Limited angle THz computed tomography for tissue imaging

Summary form only given. Due to the low penetration depth of THz waves, research in biomedical THz imaging has been primarily focused on the reflection-mode spectroscopy for the diagnosis of various types of cancer (breast, skin, cervical and colon) as well as the classification of skin burns. However, alternative techniques have been around for many decades. For instance, X-rays provide an inexpensive and high-resolution imaging methodology with excellent tissue penetration. Also, MRI screening offers non-ionizing, high-resolution tomography, and microscopic imaging (biopsy) is a benchmark when it comes to diagnosis reliability. Nevertheless, one of the biggest problems in medical imaging is to combine the microscopic and macroscopic imaging to define cancerous tissue margins more reliably. THz imaging cannot match microscopy in image resolution; however, it can provide unique macroscopic information such as tissue permittivity and absorption. Perhaps more importantly, unlike X-rays, THz waves are non-ionizing and thus considered safe for extended exposure times. To date, THz imaging has been mostly applied to acquire 2D images of the samples. On the other hand, computed tomography - or 3D imaging - offers much more, including anatomical information by providing measurements through the depth of the examined tissue volume. Recently, we implemented a THz computed tomography system that utilizes a real-time THz camera capable of generating THz-CT images within minutes (G. C. Trichopoulos and K. Sertel, “Large format focal plane array for rapid THz computed tomography” 2013 IEEE Int. Symp. on Antennas and Prop.). For a full 3D CT reconstruction, an 180° scan of the sample is necessary. However, for biomedical imaging the excised tissue is placed into thin glass or quartz fixtures that inevitably limit the viewing angle.
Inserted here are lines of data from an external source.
/-! ### slice, OD 0x4100+n -/
abbrev Sl.SLICE_TEMP (n : Nat) : Nat := (0x4100 + n) * 256 + 0x30
abbrev Sl.FREF_F_V (n : Nat) : Nat := (0x4100 + n) * 256 + 0x31
abbrev Sl.FREF_M_V (n : Nat) : Nat := (0x4100 + n) * 256 + 0x32
abbrev Sl.GSNS_F_V (n : Nat) : Nat := (0x4100 + n) * 256 + 0x33
abbrev Sl.GSNS_M_V (n : Nat) : Nat := (0x4100 + n) * 256 + 0x34
abbrev Sl.SUPV_STATUS (n : Nat) : Nat := (0x4100 + n) * 256 + 0x35
abbrev Sl.CAL_COUNT (n : Nat) : Nat := (0x4100 + n) * 256 + 0x40
abbrev Sl.CAL_LAST_TIME (n : Nat) : Nat := (0x4100 + n) * 256 + 0x41
abbrev Sl.CAL_TEMP (n : Nat) : Nat := (0x4100 + n) * 256 + 0x42
abbrev Sl.CAL_RESULT (n : Nat) : Nat := (0x4100 + n) * 256 + 0x43
abbrev Sl.CAL_STEP (n : Nat) : Nat := (0x4100 + n) * 256 + 0x44
abbrev Sl.GAIN_SEL (n : Nat) : Nat := (0x4100 + n) * 256 + 0x45
abbrev Sl.OFFSET_SEL (n : Nat) : Nat := (0x4100 + n) * 256 + 0x46
abbrev Sl.SEG_MAP (n : Nat) : Nat := (0x4100 + n) * 256 + 0x47
abbrev Sl.U_OFF_RES_V (n : Nat) : Nat := (0x4100 + n) * 256 + 0x48
abbrev Sl.U_GAIN_RES_V (n : Nat) : Nat := (0x4100 + n) * 256 + 0x49
abbrev Sl.U_OFF_RES_I (n : Nat) : Nat := (0x4100 + n) * 256 + 0x4A
abbrev Sl.U_GAIN_RES_I (n : Nat) : Nat := (0x4100 + n) * 256 + 0x4B
abbrev Sl.DAC_INL (n : Nat) : Nat := (0x4100 + n) * 256 + 0x4C
abbrev Sl.CAL_FAIL_COUNT (n : Nat) : Nat := (0x4100 + n) * 256 + 0x4D
abbrev Sl.HEALTH_STATE (n : Nat) : Nat := (0x4100 + n) * 256 + 0x50
abbrev Sl.STRESS_H (n : Nat) : Nat := (0x4100 + n) * 256 + 0x51
abbrev Sl.STRESS_RATE (n : Nat) : Nat := (0x4100 + n) * 256 + 0x52
abbrev Sl.ELEM_MOVED (n : Nat) : Nat := (0x4100 + n) * 256 + 0x53
abbrev Sl.DRIFT_GAIN_V (n : Nat) : Nat := (0x4100 + n) * 256 + 0x54
abbrev Sl.DRIFT_GAIN_I (n : Nat) : Nat := (0x4100 + n) * 256 + 0x55
abbrev Sl.DRIFT_OFF_V (n : Nat) : Nat := (0x4100 + n) * 256 + 0x56
abbrev Sl.DRIFT_OFF_I (n : Nat) : Nat := (0x4100 + n) * 256 + 0x57
abbrev Sl.DRIFT_DAC (n : Nat) : Nat := (0x4100 + n) * 256 + 0x58
abbrev Sl.RO_DRIFT (n : Nat) : Nat := (0x4100 + n) * 256 + 0x59
abbrev Sl.CMP_LEAK (n : Nat) : Nat := (0x4100 + n) * 256 + 0x5A
abbrev Sl.RHO (n : Nat) : Nat := (0x4100 + n) * 256 + 0x5B
abbrev Sl.MARGIN_W (n : Nat) : Nat := (0x4100 + n) * 256 + 0x5C
abbrev Sl.DIV_PLAN (n : Nat) : Nat := (0x4100 + n) * 256 + 0x5D
abbrev Sl.DT_CAL_FACTOR (n : Nat) : Nat := (0x4100 + n) * 256 + 0x5E
abbrev Sl.WORN_CAUSE (n : Nat) : Nat := (0x4100 + n) * 256 + 0x5F
abbrev Sl.WORN_TIME (n : Nat) : Nat := (0x4100 + n) * 256 + 0x60
abbrev Sl.WORN_REQ (n : Nat) : Nat := (0x4100 + n) * 256 + 0x61
abbrev Sl.TC_OFF_V (n : Nat) : Nat := (0x4100 + n) * 256 + 0x62
abbrev Sl.TC_GAIN_V (n : Nat) : Nat := (0x4100 + n) * 256 + 0x63
abbrev Sl.TC_OFF_I (n : Nat) : Nat := (0x4100 + n) * 256 + 0x64
abbrev Sl.TC_GAIN_I (n : Nat) : Nat := (0x4100 + n) * 256 + 0x65
abbrev Sl.TC_DAC (n : Nat) : Nat := (0x4100 + n) * 256 + 0x66
abbrev Sl.OWNER (n : Nat) : Nat := (0x4100 + n) * 256 + 0x01
abbrev Sl.SEC (n : Nat) : Nat := (0x4100 + n) * 256 + 0x02
abbrev Sl.SLICE_GROUP (n : Nat) : Nat := (0x4100 + n) * 256 + 0x03
abbrev Sl.SLICE_LOCAL (n : Nat) : Nat := (0x4100 + n) * 256 + 0x04
abbrev Sl.SLICE_ROLE (n : Nat) : Nat := (0x4100 + n) * 256 + 0x10
abbrev Sl.SLICE_PORT (n : Nat) : Nat := (0x4100 + n) * 256 + 0x11

/-! ### event channel, OD 0x5000+n -/
abbrev Ch.OWNER (n : Nat) : Nat := (0x5000 + n) * 256 + 0x01
abbrev Ch.SEC (n : Nat) : Nat := (0x5000 + n) * 256 + 0x02
abbrev Ch.PRODUCER (n : Nat) : Nat := (0x5000 + n) * 256 + 0x03
abbrev Ch.GEN_LIMIT (n : Nat) : Nat := (0x5000 + n) * 256 + 0x04
abbrev Ch.CH_EN (n : Nat) : Nat := (0x5000 + n) * 256 + 0x05
abbrev Ch.FIRE (n : Nat) : Nat := (0x5000 + n) * 256 + 0x06
abbrev Ch.CH_STATUS (n : Nat) : Nat := (0x5000 + n) * 256 + 0x07
abbrev Ch.FIRE_COUNT (n : Nat) : Nat := (0x5000 + n) * 256 + 0x08
abbrev Ch.LAST_TICK (n : Nat) : Nat := (0x5000 + n) * 256 + 0x09
abbrev Ch.LAST_TIME (n : Nat) : Nat := (0x5000 + n) * 256 + 0x0A
abbrev Ch.LAST_GEN (n : Nat) : Nat := (0x5000 + n) * 256 + 0x0B
abbrev Ch.TARGET_COUNT (n : Nat) : Nat := (0x5000 + n) * 256 + 0x0C
abbrev Ch.TARGET_0 (n : Nat) : Nat := (0x5000 + n) * 256 + 0x0D
abbrev Ch.TARGET_1 (n : Nat) : Nat := (0x5000 + n) * 256 + 0x0E
abbrev Ch.TARGET_2 (n : Nat) : Nat := (0x5000 + n) * 256 + 0x0F
abbrev Ch.TARGET_3 (n : Nat) : Nat := (0x5000 + n) * 256 + 0x10
abbrev Ch.TARGET_4 (n : Nat) : Nat := (0x5000 + n) * 256 + 0x11
abbrev Ch.TARGET_5 (n : Nat) : Nat := (0x5000 + n) * 256 + 0x12
abbrev Ch.TARGET_6 (n : Nat) : Nat := (0x5000 + n) * 256 + 0x13
abbrev Ch.TARGET_7 (n : Nat) : Nat := (0x5000 + n) * 256 + 0x14
abbrev Ch.LOOP_COUNT (n : Nat) : Nat := (0x5000 + n) * 256 + 0x15
abbrev Ch.NOTIFY (n : Nat) : Nat := (0x5000 + n) * 256 + 0x16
This effect, which is also known in electron microscopy tomography as the “missing wedge”, results in comprom- sed image quality. In this paper, we investigate the utility of limited-angle THz-CT for 3D imaging of biological samples. Using measurements limited to 60° degrees (from normal), an image resolution close to 1.2mm is achievable at 700 GHz. Simulations have indicated that by rotating the object on the vertical axis we can provide more information on the reconstruction process and thus, minimize distortion. We will present phantom measurements that demonstrate the advantages of dual-axis scans for THz-CT reconstruction.